On Sun, 8 May 2022 15:39:32 -0400
Richard Damon <Richard@Damon-Family.org> wrote:

> On 5/8/22 3:06 PM, Mr Flibble wrote:
> > On Sun, 8 May 2022 14:10:13 -0400
> > Richard Damon <Richard@Damon-Family.org> wrote:
> >
> >> On 5/8/22 8:39 AM, Mr Flibble wrote:
> >>> On Sun, 8 May 2022 08:31:10 -0400
> >>> Richard Damon <Richard@Damon-Family.org> wrote:
> >>>
> >>>> On 5/8/22 8:02 AM, Mr Flibble wrote:
> >>>>> On Sun, 8 May 2022 07:45:52 -0400
> >>>>> Richard Damon <Richard@Damon-Family.org> wrote:
> >>>>>
> >>>>>> On 5/8/22 4:49 AM, Mr Flibble wrote:
> >>>>>>> On Sun, 8 May 2022 11:31:08 +0300
> >>>>>>> Mikko <mikko.levanto@iki.fi> wrote:
> >>>>>>>
> >>>>>>>> On 2022-05-07 15:19:01 +0000, Mr Flibble said:
> >>>>>>>>
> >>>>>>>>> On Sat, 7 May 2022 18:13:08 +0300
> >>>>>>>>> Mikko <mikko.levanto@iki.fi> wrote:
> >>>>>>>>>
> >>>>>>>>>> On 2022-05-07 14:20:17 +0000, Mr Flibble said:
> >>>>>>>>>>
> >>>>>>>>>>> On Sat, 7 May 2022 17:16:31 +0300
> >>>>>>>>>>> Mikko <mikko.levanto@iki.fi> wrote:
> >>>>>>>>>>>
> >>>>>>>>>>>> On 2022-05-07 14:06:12 +0000, Mr Flibble said:
> >>>>>>>>>>>>
> >>>>>>>>>>>>> On Sat, 7 May 2022 16:59:55 +0300
> >>>>>>>>>>>>> Mikko <mikko.levanto@iki.fi> wrote:
> >>>>>>>>>>>>>
> >>>>>>>>>>>>>> On 2022-05-07 12:42:50 +0000, Mr Flibble said:
> >>>>>>>>>>>>>>
> >>>>>>>>>>>>>>> On Sat, 7 May 2022 12:52:58 +0300
> >>>>>>>>>>>>>>> Mikko <mikko.levanto@iki.fi> wrote:
> >>>>>>>>>>>>>>>
> >>>>>>>>>>>>>>>> On 2022-05-06 14:02:53 +0000, Mr Flibble said:
> >>>>>>>>>>>>>>>>
> >>>>>>>>>>>>>>>>> The decider could never be compiled and run in the
> >>>>>>>>>>>>>>>>> first place due to the category error in the
> >>>>>>>>>>>>>>>>> definition of the proof.
> >>>>>>>>>>>>>>>>
> >>>>>>>>>>>>>>>> An error in the definition of the proof does not
> >>>>>>>>>>>>>>>> prevent compilation and execution of the program.
> >>>>>>>>>>>>>>>
> >>>>>>>>>>>>>>> In this case the error in the definition of the proof
> >>>>>>>>>>>>>>
> >>>>>>>>>>>>>> No part of the proof is identified as errorneous, so
> >>>>>>>>>>>>>> the rest is irrelevant.
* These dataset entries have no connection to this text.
-- ==== Sys2Proof/Machine/Crypto.lean ====
section
/-! DEFINITION. The functions that 16_configuration.md R420 and R426, 18_supervisor_events.md R460, 07_edge_calibration.md R208 and
19_debug.md R481 name and do not restate: SHA-256 (FIPS 180-4), HMAC (FIPS 198-1), AES-256 (FIPS 197) and GCM (NIST SP 800-38D).
PRESUMED from those standards (log entry 10). A string of bytes is a number, its first byte the lowest. -/
namespace Sys2Proof.Machine

/-- f of n. The case on n has the kernel evaluate n to a numeral before f takes it. -/
def forced (n : Nat) (f : Nat → Nat) : Nat :=
  match n with
  | 0 => f 0
  | k + 1 => f (k + 1)
theorem forced_eq (n : Nat) (f : Nat → Nat) : forced n f = f n := by cases n <;> rfl

/-- The n bytes of d in the opposite order, after those of acc. -/
def revBytes : (n d acc : Nat) → Nat
  | 0, _, acc => acc
  | n + 1, d, acc => revBytes n (d / 256) (acc * 256 + d % 256)

/-! SHA-256 (FIPS 180-4). -/

/-- The 64 constants of the rounds, the first lowest. -/
abbrev shaK : Nat := 0xc67178f2bef9a3f7a4506ceb90befffa8cc7020884c8781478a5636f748f82ee682e6ff35b9cca4f4ed8aa4a391c0cb334b0bcb52748774c1e376c0819a4c116106aa070f40e3585d6990624d192e819c76c51a3c24b8b70a81a664ba2bfe8a192722c8581c2c92e766a0abb650a735453380d134d2c6dfc2e1b213827b70a851429296706ca6351d5a79147c6e00bf3bf597fc7b00327c8a831c66d983e515276f988da5cb0a9dc4a7484aa2de92c6f240ca1cc0fc19dc6efbe4786e49b69c1c19bf1749bdc06a780deb1fe72be5d74550c7dc3243185be12835b01d807aa98ab1c5ed5923f82a459f111f13956c25be9b5dba5b5c0fbcf71374491428a2f98
/-- The initial hash value, its first word highest. -/
abbrev shaInit : Nat := 0x6a09e667bb67ae853c6ef372a54ff53a510e527f9b05688c1f83d9ab5be0cd19

/-- Word i of a number of 32-bit words, the lowest number 0. -/
def word32 (x i : Nat) : Nat := x >>> (32 * i) % 2 ^ 32
/-- A 32-bit word rotated right by n. -/
def rotr32 (x n : Nat) : Nat := x >>> n + x % 2 ^ n * 2 ^ (32 - n)
/-- The schedule: w holds words t to t + 15, and moves on by one. -/
def shaNext (w : Nat) : Nat :=
  let a := word32 w 1
  let b := word32 w 14
  let s0 := (rotr32 a 7 ^^^ rotr32 a 18) ^^^ a >>> 3
  let s1 := (rotr32 b 17 ^^^ rotr32 b 19) ^^^ b >>> 10
  w >>> 32 + (s1 + word32 w 9 + s0 + word32 w 0) % 2 ^ 32 * 2 ^ 480
/-- One round on the working variables h (lowest) to a, with its constant and word. -/
def shaRound (kw v : Nat) : Nat :=
  let a := word32 v 7
  let b := word32 v 6
  let c := word32 v 5
  let e := word32 v 3
  let t1 := word32 v 0 + ((rotr32 e 6 ^^^ rotr32 e 11) ^^^ rotr32 e 25) + ((e &&& word32 v 2) ^^^ ((2 ^ 32 - 1 - e) &&& word32 v 1)) + kw
  let t2 := ((rotr32 a 2 ^^^ rotr32 a 13) ^^^ rotr32 a 22) + ((((a &&& b) ^^^ (a &&& c)) ^^^ (b &&& c)))
  v >>> 160 * 2 ^ 128 + v >>> 32 % 2 ^ 96 + (t1 + t2) % 2 ^ 32 * 2 ^ 224 + (word32 v 4 + t1) % 2 ^ 32 * 2 ^ 96
/-- n rounds from the round whose constants lead k on. -/
def shaRounds : (n k w v : Nat) → Nat
  | 0, _, _, v => v
  | n + 1, k, w, v => forced (shaRound (k % 2 ^ 32 + w % 2 ^ 32) v) fun v' => forced (shaNext w) fun w' => shaRounds n (k >>> 32) w' v'
/-- The words of two hash values added. -/
def shaAdd : (n x y : Nat) → Nat
  | 0, _, _ => 0
  | n + 1, x, y => (x + y) % 2 ^ 32 + shaAdd n (x >>> 32) (y >>> 32) * 2 ^ 32
/-- The words of a block of 4 n bytes, each with its first byte highest. -/
def shaWords : (n d : Nat) → Nat
  | 0, _ => 0
  | n + 1, d => revBytes 4 d 0 + shaWords n (d >>> 32) * 2 ^ 32
/-- The hash value h after the n blocks of d. -/
def shaBlocks : (n d h : Nat) → Nat
  | 0, _, h => h
  | n + 1, d, h =>
    forced (shaWords 16 (d % 2 ^ 512)) fun w => forced (shaAdd 8 (shaRounds 64 shaK w h) h) fun h' =>
      forced (d >>> 512) fun d' => shaBlocks n d' h'
/-- SHA-256 of the n bytes of d. -/
@[irreducible] def sha256 (d n : Nat) : Nat :=
  let k := (n + 8) / 64 + 1
  revBytes 32 (shaBlocks k (d % 2 ^ (8 * n) + 0x80 * 2 ^ (8 * n) + revBytes 8 (8 * n) 0 * 2 ^ (512 * k - 64)) shaInit) 0

/-- The byte b at each of n places. -/
def fillBytes (n b : Nat) : Nat := (2 ^ (8 * n) - 1) / 255 * b
/-- HMAC-SHA-256 of the n bytes of d under a 32-byte key. -/
@[irreducible] def hmac256 (key d n : Nat) : Nat :=
  let k := key % 2 ^ 256
  sha256 ((k ^^^ fillBytes 64 0x5C) + sha256 ((k ^^^ fillBytes 64 0x36) + d % 2 ^ (8 * n) * 2 ^ 512) (64 + n) * 2 ^ 512) 96

/-! AES-256 (FIPS 197). -/

/-- The substitution of each byte, that of 0 lowest. -/
abbrev aesBox : Nat := 0x16bb54b00f2d99416842e6bf0d89a18cdf2855cee9871e9b948ed9691198f8e19e1dc186b95735610ef6034866b53e708a8bbd4b1f74dde8c6b4a61c2e2578ba08ae7a65eaf4566ca94ed58d6d37c8e779e4959162acd3c25c2406490a3a32e0db0b5ede14b8ee4688902a22dc4f816073195d643d7ea7c41744975fec130ccdd2f3ff1021dab6bcf5389d928f40a351a89f3c507f02f94585334d43fbaaefd0cf584c4a39becb6a5bb1fc20ed00d153842fe329b3d63b52a05a6e1b1a2c830975b227ebe28012079a059618c323c7041531d871f1e5a534ccf73f362693fdb7c072a49cafa2d4adf04759fa7dc982ca76abd7fe2b670130c56f6bf27b777c63
/-- Byte i of x. -/
def byteOf (x i : Nat) : Nat := x >>> (8 * i) % 256
/-- The substitution of a byte. -/
def subByte (b : Nat) : Nat := byteOf aesBox b
/-- The substitution of n bytes. -/
def subBytes : (n x : Nat) → Nat
  | 0, _ => 0
  | n + 1, x => subByte (x % 256) + subBytes n (x >>> 8) * 256
/-- A byte times x in the field of AES. -/
def xtime (b : Nat) : Nat := if 128 ≤ b then (2 * b % 256) ^^^ 0x1B else 2 * b
/-- The key words from number i on, n of them: w holds the last eight. -/
def aesWords : (n i rcon w : Nat) → Nat
  | 0, _, _, _ => 0
  | n + 1, i, rcon, w =>
    let t := word32 w 7
    let g := if i % 8 = 0 then subBytes 4 (t >>> 8 + t % 256 * 2 ^ 24) ^^^ rcon else if i % 8 = 4 then subBytes 4 t else t
    forced (word32 w 0 ^^^ g) fun x =>
      x + aesWords n (i + 1) (if i % 8 = 0 then xtime rcon else rcon) (w >>> 32 + x * 2 ^ 224) * 2 ^ 32
/-- The 15 round keys, the first lowest. -/
def aesKeys (key : Nat) : Nat := key + aesWords 52 8 1 key * 2 ^ 256
/-- The rows of the state rotated: n bytes from place i on. -/
def shiftRows (x : Nat) : (n i : Nat) → Nat
  | 0, _ => 0
  | n + 1, i => byteOf x (i % 4 + 4 * ((i / 4 + i % 4) % 4)) + shiftRows x n (i + 1) * 256
/-- The columns of the state mixed: n bytes from place i on. -/
def mixColumns (x : Nat) : (n i : Nat) → Nat
  | 0, _ => 0
  | n + 1, i =>
    let b := fun k => byteOf x (i / 4 * 4 + (i + k) % 4)
    (((xtime (b 0) ^^^ (xtime (b 1) ^^^ b 1)) ^^^ b 2) ^^^ b 3) + mixColumns x n (i + 1) * 256
/-- The rounds that remain: n with mixed columns, and the last. -/
def aesRounds : (n k x : Nat) → Nat
  | 0, k, x => shiftRows (subBytes 16 x) 16 0 ^^^ k % 2 ^ 128
  | n + 1, k, x =>
    forced (subBytes 16 x) fun a => forced (shiftRows a 16 0) fun b =>
      forced (mixColumns b 16 0 ^^^ k % 2 ^ 128) fun c => aesRounds n (k >>> 128) c
/-- AES-256 of a block under the round keys k. -/
def aesBlock (k x : Nat) : Nat := aesRounds 13 (k >>> 128) (x ^^^ k % 2 ^ 128)

/-! GCM (NIST SP 800-38D). A field element is a number, the first bit of its string highest. -/

/-- z plus the product of v and the n bits of y, the highest first. -/
def gcmMul : (n y v z : Nat) → Nat
  | 0, _, _, z => z
  | n + 1, y, v, z =>
    forced (if y.testBit n then z ^^^ v else z) fun z' =>
      forced (if v % 2 = 1 then v / 2 ^^^ 0xE1 * 2 ^ 120 else v / 2) fun v' => gcmMul n y v' z'
/-- GHASH with key h: y after the n blocks of d. -/
def gcmHash (h : Nat) : (n d y : Nat) → Nat
  | 0, _, y => y
  | n + 1, d, y => forced (gcmMul 128 (y ^^^ revBytes 16 d 0) h 0) fun y' => forced (d >>> 128) fun d' => gcmHash h n d' y'
/-- Blocks of n bytes. -/
def gcmBlocks (n : Nat) : Nat := (n + 15) / 16
/-- The counter block of number i with the 12 bytes of the nonce: a big-endian number. -/
def gcmCounter (nonce i : Nat) : Nat := revBytes 16 (nonce % 2 ^ 96 * 2 ^ 32 + i % 2 ^ 32) 0
/-- The key stream of n blocks from counter i on. -/
def gcmStream (k nonce : Nat) : (n i : Nat) → Nat
  | 0, _ => 0
  | n + 1, i => aesBlock k (gcmCounter nonce i) + gcmStream k nonce n (i + 1) * 2 ^ 128
/-- n bytes decrypted. -/
@[irreducible] def gcmPlain (key nonce d n : Nat) : Nat :=
  (d ^^^ gcmStream (aesKeys (key % 2 ^ 256)) nonce (gcmBlocks n) 2) % 2 ^ (8 * n)
/-- The tag of n bytes of ciphertext d with m bytes of additional data. -/
@[irreducible] def gcmTag (key nonce aad m d n : Nat) : Nat :=
  let k := aesKeys (key % 2 ^ 256)
  let h := revBytes 16 (aesBlock k 0) 0
  let y := gcmHash h (gcmBlocks n) d (gcmHash h (gcmBlocks m) aad 0)
  revBytes 16 (gcmMul 128 (y ^^^ (8 * m * 2 ^ 64 + 8 * n)) h 0) 0 ^^^ aesBlock k (gcmCounter nonce 1)

end Sys2Proof.Machine
end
Anyway,
> >>>>>>>>>>>>>>
> >>>>>>>>>>>>>>> does prevent compilation unless
> >>>>>>>>>>>>>>
> >>>>>>>>>>>>>> There is no option here, so the "unless" is void.
> >>>>>>>>>>>>>>
> >>>>>>>>>>>>>>> the decider is made part of the program that is being
> >>>>>>>>>>>>>>> decided
> >>>>>>>>>>>>>>
> >>>>>>>>>>>>>> The decider is made a part of the program discussed in
> >>>>>>>>>>>>>> the proof.
> >>>>>>>>>>>>>>> in which case we get a function call-like infinite
> >>>>>>>>>>>>>>> recursion instead
> >>>>>>>>>>>>>>
> >>>>>>>>>>>>>> We get or we don't get, depending on how the halt
> >>>>>>>>>>>>>> decider candidate attempts to decide.
> >>>>>>>>>>>>>>
> >>>>>>>>>>>>>>> (as described by Pete Olcott) and we are attempting
> >>>>>>>>>>>>>>> (and failing) to decide if a procedure halts rather
> >>>>>>>>>>>>>>> than if a program halts.
> >>>>>>>>>>>>>>
> >>>>>>>>>>>>>> In any case, the decider candidate fails to give the
> >>>>>>>>>>>>>> correct answer, and therefore is not a halt decider.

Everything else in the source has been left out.